» TASK: Count how many lines in the entries below hold the string "hopWriteOp", and respond with that number only.

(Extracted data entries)
/-- A frame taken up outside a session, under a SEQ that is not the last one. -/
theorem completes_plain {i : Instr} {s : State} {f : HopFrame} {code : Nat} (op : HopOp) (e : exec i s = .next (s.hopReceive f code op)) (h : HopTaken s f code) (outside : f.session = 0)
    (fresh : (s.requester (.address f.source)).lastSeq ≠ some f.seq) {p : State → Prop}
    (served : let r := op (.address f.source) f (s.bump Key.shelfBusFramesReceived); p (r.2 (r.1.2.respond (.address f.source) f none r.1.1))) : Completes i s p := by
  refine ⟨_, e, ?_⟩
  rw [State.hopReceive_plain op h outside, State.serveAddress_new op (by simpa using fresh)]
  exact served

/-! ### READ and WRITE -/

section
variable {s : State} {f : HopFrame} {w : Requester}

theorem State.hopReadOp_refused (h : s.judgeRead (hopPath w) f.index.toNat f.sub.toNat ≠ drOk) :
    s.hopReadOp w f = (hopResult f (s.judgeRead (hopPath w) f.index.toNat f.sub.toNat), s) := by
  unfold State.hopReadOp
  dsimp only
  rw [if_pos h]

/-- A requester's snapshot is taken (R546). -/
def State.takeSnapshot (s : State) (w : Requester) (e : BitVec 24 × Bytes) : State := s.setRequester { s.requester w with snapshot := some e }

theorem State.takeSnapshot_out (s : State) (w : Requester) (e : BitVec 24 × Bytes) : (s.takeSnapshot w e).out = s.out := rfl

theorem State.takeSnapshot_snapshot (s : State) (w : Requester) (e : BitVec 24 × Bytes) : ((s.takeSnapshot w e).requester w).snapshot = some e := by
  simp [State.takeSnapshot]

theorem State.hopReadOp_first (h : s.judgeRead (hopPath w) f.index.toNat f.sub.toNat = drOk) (start : f.offset = 0) (room : s.roomFor w = true) :
    s.hopReadOp w f = (hopSlice f (s.readBytes f.index.toNat f.sub.toNat), s.takeSnapshot w (hopEntry f, s.readBytes f.index.toNat f.sub.toNat)) := by
  unfold State.hopReadOp
  dsimp only
  rw [if_neg (by simp [h]), if_pos start, if_neg (by simp [room])]
  rfl

theorem State.hopReadOp_stray (h : s.judgeRead (hopPath w) f.index.toNat f.sub.toNat = drOk) (later : f.offset ≠ 0) (none : (s.requester w).snapshot = none) :
    s.hopReadOp w f = (hopResult f drOffset, s) := by
  unfold State.hopReadOp
  dsimp only
  rw [if_neg (by simp [h]), if_neg later, none]

/-- The operation of a WRITE. -/
def hopWriteOp : HopOp := fun w f s =>
  if s.hop.server = some .pilot then ((hopResult f (s.judgeWrite (hopPath w) f.index.toNat f.sub.toNat f.data), s), id)
  else match s.assemble w f (hopEntry f) with
    | none => ((hopResult f drOffset, s.setAssembly w none), id)
    | some v =>
      if !HopIn.more f then s.hopApply w f v
      else if s.roomFor w then ((hopResult f drOk, s.setAssembly w (some (hopEntry f, v))), id)
      else ((hopResult f drBusy, s), id)

theorem exec_hopWrite (s : State) (f : HopFrame) : exec (.hopWrite f) s = .next (s.hopReceive f 2 hopWriteOp) := rfl

theorem exec_hopRead (s : State) (f : HopFrame) : exec (.hopRead f) s = .next (s.hopReceive f 1 fun w f s => (s.hopReadOp w f, id)) := rfl

theorem exec_hopInfo (s : State) (f : HopFrame) : exec (.hopInfo f) s = .next (s.hopReceive f 3 fun w f s =>
    (({ result := (s.infoOp (hopPath w) f.index.toNat f.sub.toNat).1, more := false, data := (s.infoOp (hopPath w) f.index.toNat f.sub.toNat).2, session := f.session }, s), id)) := rfl

theorem exec_discover (s : State) (f : HopFrame) : exec (.discover f) s = .next (s.hopReceive f 8 fun _ f s => (({ result := drOk, more := false, data := s.discoverBytes, session := f.session }, s), id)) := rfl

/-- A value of one fragment is judged at once (R546). -/
theorem hopWriteOp_whole (server : s.hop.server = some .firmware) (start : f.offset = 0) (last : HopIn.more f = false) : hopWriteOp w f s = s.hopApply w f f.data := by
  have whole : s.assemble w f (hopEntry f) = some f.data := by unfold State.assemble; rw [if_pos start]
  unfold hopWriteOp
  rw [if_neg (by simp [server]), whole]
  dsimp only
  rw [if_pos (by simp [last])]

/-- A value that the checks refuse (R531). -/
theorem State.hopApply_refused {v : Bytes} (h : s.judgeWrite (hopPath w) f.index.toNat f.sub.toNat v ≠ drOk) :
    s.hopApply w f v = ((hopResult f (s.judgeWrite (hopPath w) f.index.toNat f.sub.toNat v), s.setAssembly w none), id) := by
  unfold State.hopApply
  dsimp only
  rw [if_pos h]

/-- An accepted value: the write follows the response, or the response the write where it completes late (R468, R552). -/
theorem State.hopApply_accepted {v : Bytes} (h : s.judgeWrite (hopPath w) f.index.toNat f.sub.toNat v = drOk) :
    s.hopApply w f v = (({ hopResult f drOk with later := isLate f.index.toNat f.sub.toNat }, s.setAssembly w none),
      fun t => if isLate f.index.toNat f.sub.toNat = true then t.lateWrite f.index.toNat f.sub.toNat (leNat v) (.hop w f) else t.applyWrite f.index.toNat f.sub.toNat v) := by
  unfold State.hopApply
  dsimp only
  rw [if_neg (by simp [h]), h]
  by_cases late : isLate f.index.toNat f.sub.toNat = true
  · simp [late]
  · simp [late, hopResult]

/-- The state in which an accepted value is answered, before the write takes effect. -/
def State.answersWrite (s : State) (w : Requester) (f : HopFrame) (key : Option Bytes) : State :=
  (s.setAssembly w none).respond w f key { hopResult f drOk with later := isLate f.index.toNat f.sub.toNat }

» SOLUTION TO THIS PROBLEM: 4